▸ **Work request**: Exactly reproduce the lines from the top of the entries below through the line containing "and statistics -/", with both ends included.
(Given data)
-- ==== Sys2Proof/Machine/StepEngine.lean ====
section
/-! DEFINITION. The step of a partition: its beginning, the statistics phase, the update, and spins in the fabric (R141–R143,
R149, R154, R168). -/

namespace Sys2Proof.Machine

/-! ### Beginning and statistics -/

/-- Whether every contribution bitmap of the step is full: there is an ACCUM tensor, and each segment of each holds the bits
of every contributor that is needed (R141, R288). -/
def Partition.bitmapsFull (x : Partition) : Bool :=
  !x.accums.isEmpty && x.accums.all (fun t => (List.range t.segments).all (fun g =>
    assocGetD t.bitmap g 0 &&& x.step.needed = x.step.needed))

/-- STEP_BEGIN: the statistics phase starts once every bitmap is full. A policy that waits to govern is adopted here, because
GRAD_SCALE acts in this phase (R141, R149; log 66). -/
def execStepBegin (p : PartId) (s : State) : Host.Outcome State Fault Refusal :=
  let x := s.part p
  .next (if x.step.phase = 1 && x.policy.isSome && x.bitmapsFull then
    s.modPart p (fun x =>
      let y := x.adoptPolicy
      { y with step := { y.step with phase := 2, gscale := polWord (y.policy.getD []) 48 } })
  else s)

/-- Clear what a step accumulated. -/
def Tensor.zeroed (t : Tensor) : Tensor := { t with sums := [], bitmap := [], pushes := [] }

/-- The step is done: COMPLETED advances, ACCUM is zeroed, and the
contributor count is plain again (R141, R288). -/
def Partition.endStep (x : Partition) : Partition :=
  { x with tensors := x.tensors.map (fun t => if t.cls = 5 then t.zeroed else t),
           step := { x.step with completed := x.step.completed + 1, phase := 0, t := x.step.t + 1, scale := none, mapped := 0,
                                 stepped := true, spun := [] } }

/-- The surviving members of a partition. -/
def State.liveMembers (s : State) (p : PartId) : BitVec 16 := s.members p &&& ~~~(s.fencedOf p)

/-- A step that ends lets go what waited for it: a declared cut, whose gates close at that instant (R146, R181); without one the
drops and the RESHAPE, which else follow the cut; a re-shard. -/
def State.stepEnded (s : State) (p : PartId) : State :=
  (match (s.part p).cut with
  | some d => s.modPart p (fun x => { x with cut := some { d with gates := d.gates ||| s.liveMembers p } })
  | none => s.wakeJobs p [.step]).kickReshards

/-- A non-finite sum: the step is skipped or fails (R143). -/
def State.nonfiniteStep (s : State) (p : PartId) : State :=
  let x := s.part p
  if polField (x.policy.getD []) 10 1 = 1 then (s.failStep p).stepEnded p
  else (s.modPart p (fun x =>
    let y := x.endStep
    { y with step := { y.step with skip := min 0xFFFFFFFF (x.step.skip + 1) } })).stepEnded p

/-- The spins resident on the members of a partition, as (engine, handle). -/
def State.residents (s : State) (p : PartId) : List (Nat × Nat) :=
  (maskEngines (s.members p)).flatMap (fun e => (s.eng e).resident.toList.filterMap (fun r =>
    (r.filter (fun v => v.part = p)).map (fun v => (e.val, v.handle.toNat))))

/-- STATISTICS_COMPLETE: the sums times GRAD_SCALE are tested and the global norm is formed; then the update begins, unless the
partition is being re-sharded (R141, R143, R282). A cut that is declared by then and does not wait for the step comes first (R146;
DEDUCED, log 144). -/
def execStatisticsComplete (p : PartId) (s : State) : Host.Outcome State Fault Refusal :=
  let x := s.part p
  .next (if x.step.phase ≠ 2 || (x.cut.isSome && x.step.scale.isNone) then s
  else if x.foundNonfinite then s.nonfiniteStep p
  else if x.resharding then s
  else
    let rs := s.residents p
    s.modPart p (fun x =>
      let y := x.adoptPolicy
      let pol := y.policy.getD []
      { y with step := { y.step with phase := 3, clip := x.clipFactor pol, spun := rs } }))

/-! ### The update -/

/-- The companions of a MASTER that the update of a policy reads or writes, with the MASTER itself. -/
def Partition.stepTensors (x : Partition) (pol : List Byte) (m : Tensor) : List Tensor :=
  let fam := polFamily pol
  let cs := if fam = 1 then [2] else if fam = 2 then [2, 3] else [2, 3, 4]
  m :: (cs.filterMap (x.companion m) ++ (x.dependants m.id).filter (fun t => t.cls = 0))

/-- The MASTER tensors in ascending ID. -/
def Partition.masters (x : Partition) : List Tensor := x.sorted.filter (fun t => t.cls = 1)

/-- Whether a tensor has a stripe that cannot be read or written: poisoned, or beyond its parity (R154). -/
def State.stripeGone (s : State) (t : Tensor) : Bool :=
  !t.poison.isEmpty || (List.range t.stripes).any (fun k =>
    let sp := t.stripeSpan k
    (s.tensorBytes t (t.at_ sp.1) (t.at_ (sp.1 + sp.2) - t.at_ sp.1)).length < t.at_ (sp.1 + sp.2) - t.at_ sp.1)

/-- The update fails: which stripes had been updated is a free value, and those are poisoned with their companions' (R154,
log 67). -/
def State.failUpdate (s : State) (p : PartId) : State :=
  let x := s.part p
  let n := (x.masters.map Tensor.stripes).sum
  let (mask, s1) := s.draw n
  let starts := x.masters.zipIdx.map (fun (m, i) => (m, ((x.masters.take i).map Tensor.stripes).sum))
  let updated (id : Word) (k : Nat) : Bool := starts.any (fun (m, b) => m.id = id && natBit mask.toNat (b + k))
  (((s1.modPart p (fun x => { x with tensors := x.tensors.map (fun t =>
    let root := if t.cls = 1 then t.id else t.parent
    if t.cls = 5 || t.cls = 6 then t
    else t.addPoison ((List.range t.stripes).filter (fun k => updated root k))) })
    ).failStep p).faultEvent p).stepEnded p

/-- The moments, direction and PRECOND of one stripe as they build up. -/
structure StripeWork where
  st : State
  dir : Block
  deriving DecidableEq, Repr

/-- A block's part of the rows of a band. -/
def cutBlock (b : Block) (row n col w : Nat) : Block := ((b.drop row).take n).map (fun r => (r.drop col).take w)

/-- The rows of a band with a block put in. -/
def pasteBlock (b : Block) (row col w : Nat) (v : Block) : Block :=
  b.zipIdx.map (fun (r, i) =>
    if row ≤ i && i < row + v.length then r.take col ++ v.getD (i - row) [] ++ r.drop (col + w) else r)

/-- One block of a preconditioned MASTER's stripe: factors, roots and direction (R151). -/
def StripeWork.block (w : StripeWork) (p : PartId) (pol : List Byte) (pt : Tensor) (t br bc : Nat) (g mh : Block)
    (row col idx : Nat) : StripeWork :=
  let f := readFactors br bc (w.st.elemsAt pt (idx * pt.cols) pt.cols)
  let f1 := f.step pol t br bc (cutBlock g row br col bc)
  let (free, s1) := w.st.drawWords (br * bc)
  let d := f1.direct br bc (cutBlock mh row br col bc) (cutBlock w.dir row br col bc) (fun i => free.getD i 0)
  { st := s1.putElems pt (idx * pt.cols) false ((s1.part p).step.completed + 1) 0 (f1.l ++ f1.lRoot ++ f1.r ++ f1.rRoot),
    dir := pasteBlock w.dir row col bc d }

/-- The KRONECKER direction of one stripe: every whole block of its whole bands; the rest keeps the ADAPTIVE one. -/
def StripeWork.kronecker (w : StripeWork) (p : PartId) (pol : List Byte) (m pt : Tensor) (t k : Nat) (g mh : Block) :
    StripeWork :=
  let br := 2 ^ polField pol 14 1
  let bc := 2 ^ polField pol 15 1
  let per := m.cols / bc
  let band0 := (m.stripeSpan k).1 / m.cols / br
  (List.range (w.dir.length / br)).foldl (fun w bi => (List.range per).foldl (fun w bj =>
    w.block p pol pt t br bc g mh (bi * br) (bj * bc) ((band0 + bi) * per + bj)) w) w

/-- Stored elements of a moment for one stripe; zero where the MASTER has none (log 62). -/
def State.momentAt (s : State) (t : Option Tensor) (first n : Nat) : List Word :=
  t.elim (List.replicate n 0) (fun t => s.elemsAt t first n)

/-- A moment goes back in its format, under the policy's rounding (R160–R162); one that the MASTER does not have is not kept. -/
def State.putMoment (s : State) (p : PartId) (t : Option Tensor) (first site : Nat) (xs : List Word) : State :=
  match t with
  | some t => s.putElems t first (s.part p).stochastic ((s.part p).step.completed + 1) site xs
  | none => s

/-- The update of one stripe of a MASTER under a stock family (Table 6-5); WEIGHT is derived from it. -/
def State.updateStripe (s : State) (p : PartId) (pol : List Byte) (m : Tensor) (k : Nat) : State :=
  let x := s.part p
  let sp := m.stripeSpan k
  let a := stepArgs pol (x.step.t + 1)
  let acc := x.companion m 5
  let gs := (List.range sp.2).map (fun i => x.gradOf acc (sp.1 + i))
  let ws := s.elemsAt m sp.1 sp.2
  let t1 := x.companion m 2
  let t2 := x.companion m 3
  let ms := s.momentAt t1 sp.1 sp.2
  let done :=
    if polFamily pol = 1 then
      let ms1 := (ms.zip gs).map (fun (u, g) => a.momentum u g)
      (s.putMoment p t1 sp.1 1 ms1, ms1)
    else
      let ms1 := (ms.zip gs).map (fun (u, g) => a.first u g)
      let vs1 := ((s.momentAt t2 sp.1 sp.2).zip gs).map (fun (v, g) => a.second v g)
      let dir := (ms1.zip vs1).map (fun (u, v) => a.direction u v)
      let s1 := (s.putMoment p t1 sp.1 1 ms1).putMoment p t2 sp.1 2 vs1
      match if x.preconditioned m then x.companion m 4 else none with
      | some pt =>
        let w := StripeWork.kronecker { st := s1, dir := rowsOf m.cols dir } p pol m pt a.t k (rowsOf m.cols gs)
          (rowsOf m.cols (ms1.map a.mhat))
        (w.st, w.dir.flatten)
      | none => (s1, dir)
  let s2 := done.1.putElems m sp.1 false (x.step.completed + 1) 0 ((ws.zip done.2).map (fun (w, d) => a.descend w d))
  s2.deriveWeight p m (x.step.completed + 1) sp.1 sp.2

/-- The update of one MASTER under a stock family. -/
def State.updateMaster (s : State) (p : PartId) (pol : List Byte) (m : Tensor) : State :=
  (List.range m.stripes).foldl (fun s k => s.updateStripe p pol m k) s

/-- The update of one MASTER under a program, and its WEIGHT afterwards (06 Expert control); none when the step fails. -/
def State.programMaster (s : State) (p : PartId) (pol : List Byte) (g : Program) (m : Tensor) : Option State :=
  let x := s.part p
  let r : ProgRun := { part := p, x := x, pol := pol, fxp := parseFxp g.bytes, m := m }
  (r.run s).map (fun s2 => (List.range m.stripes).foldl (fun s k =>
    s.deriveWeight p m (x.step.completed + 1) (m.stripeSpan k).1 (m.stripeSpan k).2) s2)

/-- A resident spin is used (R168). -/
def Engine.useSpin (x : Engine) (p : PartId) (h : Word) : Engine :=
  { x with uses := x.uses + 1,
           resident := x.resident.map (fun r => r.map (fun v => if v.part = p && v.handle = h then { v with used := x.uses + 1 } else v)) }

/-- The spins of a program have been used, in the order of its entries: their counts and last uses (Table 7-3, R168; log 68). -/
def State.useSpins (s : State) (p : PartId) (hs : List Word) : State :=
  let s1 := s.modPart p (fun x => { x with spins := x.spins.map (fun q =>
    { q with uses := q.uses + hs.count q.handle * x.masters.length }) })
  s1.modEngines (s.members p) (fun _ y => hs.foldl (fun y h => y.useSpin p h) y)

/-- Whether the spins that a program names have had their place on every surviving member in this update (R168, Table 7-7). -/
def State.spinsServed (s : State) (p : PartId) (hs : List Word) : Bool :=
  (maskEngines (s.members p &&& ~~~(s.fencedOf p))).all (fun e => hs.all (fun h =>
    (s.part p).step.spun.contains (e.val, h.toNat)))

/-- The update of a partition: every MASTER in ascending ID; none when the step fails. -/
def State.updateAll (s : State) (p : PartId) (pol : List Byte) : Option State :=
  let x := s.part p
  match x.stepProgram with
  | some g => (x.masters.foldlM (fun (s : State) m => s.programMaster p pol g m) s).map (fun s1 =>
      s1.useSpins p (x.spinsNamed (parseFxp g.bytes)))
  | none => some (x.masters.foldl (fun s m => s.updateMaster p pol m) s)

/-- The tensors that an update writes: each MASTER with its companions, and their parity. -/
def Partition.updateBlocks (x : Partition) (pol : List Byte) : List (Nat × Nat) :=
  x.masters.flatMap (fun m => (x.stepTensors pol m).flatMap (fun t => t.blocksOf 0 t.bytes true))

/-- Whether the update can end now: the copier has passed every row that it writes, and a program that the policy names is loaded and
has had its spins (R168, R179, R182). -/
def State.canUpdate (s : State) (p : PartId) (pol : List Byte) : Bool :=
  let x := s.part p
  (x.epochs.filter (fun ep => ep.state = 1)).all (fun ep => (x.updateBlocks pol).all ep.isCopied) && (polFamily pol ≠ 0xFF || x.stepProgram.any (fun g => s.spinsServed p (x.spinsNamed (parseFxp g.bytes))))

/-- STEP_COMPLETE: every engine has finished its update, and COMPLETED becomes S; or the update met a stripe that it cannot
read or write, or a gather index out of range, and the step fails (R141, R154, R158). -/
def execStepComplete (p : PartId) (s : State) : Host.Outcome State Fault Refusal :=
  let x := s.part p
  let pol := x.policy.getD []
  .next (if x.step.phase ≠ 3 || !s.canUpdate p pol then s
  else if x.masters.any (fun m => (x.stepTensors pol m).any s.stripeGone) then s.failUpdate p
  else match s.updateAll p pol with
    | some s1 => (s1.modPart p Partition.endStep).stepEnded p
    | none => s.failUpdate p)

/-! ### Spins in the fabric (R168) -/

/-- The expert slot that a spin takes: a free one, else that of the spin used least recently. -/
def Engine.spinSlot (x : Engine) : Fin 3 :=
  match (List.finRange 3).find? (fun i => x.resident[i].isNone) with
  | some i => i
  | none =>
    let age (i : Fin 3) : Nat := x.resident[i].elim 0 Resident.used
    (List.finRange 3).foldl (fun b i => if age i < age b then i else b) 0

/-- SPIN_SWAP: a spin that a chain of the running program needs takes an expert slot of one engine's fabric. -/
def execSpinSwap (e : EngId) (p : PartId) (handle : Word) (s : State) : Host.Outcome State Fault Refusal :=
  let x := s.part p
  let named := x.stepProgram.any (fun g => (x.spinsNamed (parseFxp g.bytes)).contains handle)
  let there := (s.eng e).resident.toList.any (fun r => r.any (fun v => v.part = p && v.handle = handle))
  .next (if x.step.phase = 3 && named && !there && hasEngine (s.members p) e && !s.lost e then
    (s.modEng e (fun y => { y with uses := y.uses + 1,
                                   resident := y.resident.set y.spinSlot (some { part := p, handle := handle, used := y.uses + 1 }) })
      ).modPart p (fun x => { x with step := { x.step with spun := (e.val, handle.toNat) :: x.step.spun } })
  else s)

end Sys2Proof.Machine
end

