-- ==== Sys2Proof/Machine/Digest.lean ====
section
/-! DEFINITION. The digest engine: DGX jobs, their checks, contexts and results, lanes, preemption and lane failures (12). -/

namespace Sys2Proof.Machine

/-! ### Hash states (R261, R263, R270) -/

/-- Block bytes of an algorithm (Table 12-1). -/
def algBlock (alg : Nat) : Nat := [0, 64, 128, 128, 136].getD alg 0

/-- Digest bytes of an algorithm. -/
def algDigest (alg : Nat) : Nat := [0, 32, 48, 64, 32].getD alg 0

/-- Bytes of a chaining state (Table 12-4). -/
def algChain (alg : Nat) : Nat := [0, 32, 64, 64, 200].getD alg 0

/-- The largest byte count of a message (12 At the limits). -/
def algLimit (alg : Nat) : Nat := [0, 2 ^ 61 - 1, 2 ^ 125 - 1, 2 ^ 125 - 1, 2 ^ 128 - 1].getD alg 0

/-- CTX_LEN of an algorithm and mode (Table 12-5). -/
def ctxLength (alg mode : Nat) : Nat :=
  if mode = 0 then 32 + algChain alg else roundUp (32 + 2 * algChain alg) 8 + 8

/-- The words of a chaining state: big-endian, as FIPS 180-4 writes words (log 55). -/
def chainWords (w : Nat) (c : List Byte) : List (BitVec w) := (chunks (w / 8) c).map (fun b => BitVec.ofNat w (beNat b))

/-- The lanes of a SHA-3 state. -/
def chainLanes (c : List Byte) : List (BitVec 64) := (chunks 8 c).map (fun b => BitVec.ofNat 64 (leNat b))

/-- The chaining state at the start of a message. -/
def chainInit (alg : Nat) : List Byte :=
  match alg with
  | 1 => shaBytes sha256Init
  | 2 => shaBytes sha384Init
  | 3 => shaBytes sha512Init
  | _ => sha3Bytes sha3Init

/-- A chaining state after whole blocks of message. -/
def chainAbsorb (alg : Nat) (c bs : List Byte) : List Byte :=
  match alg with
  | 1 => shaBytes (shaBlocks sha256Rot sha256K (chainWords 32 c) bs)
  | 2 | 3 => shaBytes (shaBlocks sha512Rot sha512K (chainWords 64 c) bs)
  | _ => sha3Bytes ((chunks 136 bs).foldl sha3Block (chainLanes c))

/-- The padding of a message of `n` bytes (R263). -/
def chainPad (alg n : Nat) : List Byte := if alg = 4 then sha3Pad n else shaPad (algBlock alg) n

/-- The digest: what remains of a message of `n` bytes, padded, on a chaining state. -/
def chainFinish (alg n : Nat) (c rest : List Byte) : List Byte :=
  (chainAbsorb alg c (rest ++ chainPad alg n)).take (algDigest alg)

/-- The key block of HMAC: a key longer than the block is hashed first (R265). -/
def keyBlock (alg : Nat) (key : List Byte) : List Byte :=
  padTo (algBlock alg) (if algBlock alg < key.length then chainFinish alg key.length (chainInit alg) key else key)

/-- The chaining state of HMAC after the key block XOR a pad byte. -/
def hmacStart (alg : Nat) (key : List Byte) (pad : Byte) : List Byte :=
  chainAbsorb alg (chainInit alg) ((keyBlock alg key).map (fun b => b ^^^ pad))

/-! ### Jobs (Tables 12-2, 12-7) -/

/-- MODE. -/
def jobMode (j : List Byte) : Nat := (byteAt j 1).toNat

/-- FLAGS. -/
def jobFlags (j : List Byte) : Nat := (byteAt j 2).toNat

/-- FINAL. -/
def jobFinal (j : List Byte) : Bool := natBit (jobFlags j) 0

/-- IMPORT. -/
def jobImport (j : List Byte) : Bool := natBit (jobFlags j) 1

/-- COMPARE. -/
def jobCompare (j : List Byte) : Bool := natBit (jobFlags j) 2

/-- KEY_SLOT. -/
def jobSlot (j : List Byte) : Nat := (byteAt j 3).toNat

/-- CMP_LEN. -/
def jobCmp (j : List Byte) : Nat := (byteAt j 6).toNat

/-- N_FRAG. -/
def jobFrags (j : List Byte) : Nat := field j 4 2

/-- Whether a path is a P-port. -/
def isPport (p : Path) : Bool := match p with | .pport _ => true | _ => false

/-- A header error (R272 item 1). -/
def headerBad (j : List Byte) (path : Path) : Bool :=
  let alg := jobAlg j
  alg = 0 || 4 < alg || 1 < jobMode j || 7 < jobFlags j || 63 < jobSlot j || (jobMode j = 0 && jobSlot j ≠ 0) ||
    jobFrags j = 0 || 4096 < jobFrags j ||
    (if jobCompare j then jobCmp j < 16 || algDigest alg < jobCmp j else jobCmp j ≠ 0) || byteAt j 7 ≠ 0 ||
    field j 8 8 % 8 ≠ 0 || (isPport path && field j 16 4 ≠ 0) || (slice j 20 44).any (fun b => b ≠ 0) ||
    (jobMode j = 1 && alg = 4) || (jobCompare j && !jobFinal j)

/-- A fragment descriptor that is in error. -/
def fragBad (b : List Byte) (path : Path) : Bool :=
  1 < field b 0 1 || field b 1 3 ≠ 0 || field b 24 8 ≠ 0 || 2 ^ 32 < field b 16 8 ||
    (isPport path && field b 0 1 = 1 && field b 4 4 ≠ 0)

/-- A fragment of a list. -/
def fragOf (b : List Byte) : Fragment :=
  { space := field b 0 1, id := BitVec.ofNat 32 (field b 4 4), off := BitVec.ofNat 64 (field b 8 8), len := field b 16 8 }

/-- The plaintext of an imported context; none when a wrapped one fails its integrity check (R270). -/
def Engine.ctxPlain (x : Engine) (r : DgxRun) : Option (List Byte) :=
  if !jobImport r.job then some []
  else if jobMode r.job = 0 then some r.ctx
  else kwpUnwrap (natLe 32 x.keeper.wrapKey.toNat) r.ctx
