-- ==== Sys2Proof/Machine/Step.lean ====
section
/-! DEFINITION. One step of the block: the command at the front of the queue, or a tick of time on an empty queue. -/

namespace Sys2Proof.Machine

/-- Take the command at the front of the queue and run it with the queue's rest; with no command waiting, one
nanosecond passes (log 2). -/
def step (s : State) : Host.Outcome State Fault Refusal :=
  match s.pending with
  | [] => .next s.passTime
  | c :: rest => exec c { s with pending := rest }

/-- The state with the command that a word of the opcode table spells put in front of its queue. The table gives no row
any bits, so a word spells none and the state is unchanged (log 1). -/
def State.withFetchWord (s : State) (nbits w : Nat) : State :=
  match decodeTableWord nbits w with
  | some c => { s with pending := c :: s.pending }
  | none => s

end Sys2Proof.Machine
end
(End Given data)
▸ **Written solution**:
-- ==== Sys2Proof/Machine/StepEngine.lean ====
section
/-! DEFINITION. The step of a partition: its beginning, the statistics phase, the update, and spins in the fabric (R141–R143,
R149, R154, R168). -/

namespace Sys2Proof.Machine

/-! ### Beginning and statistics -/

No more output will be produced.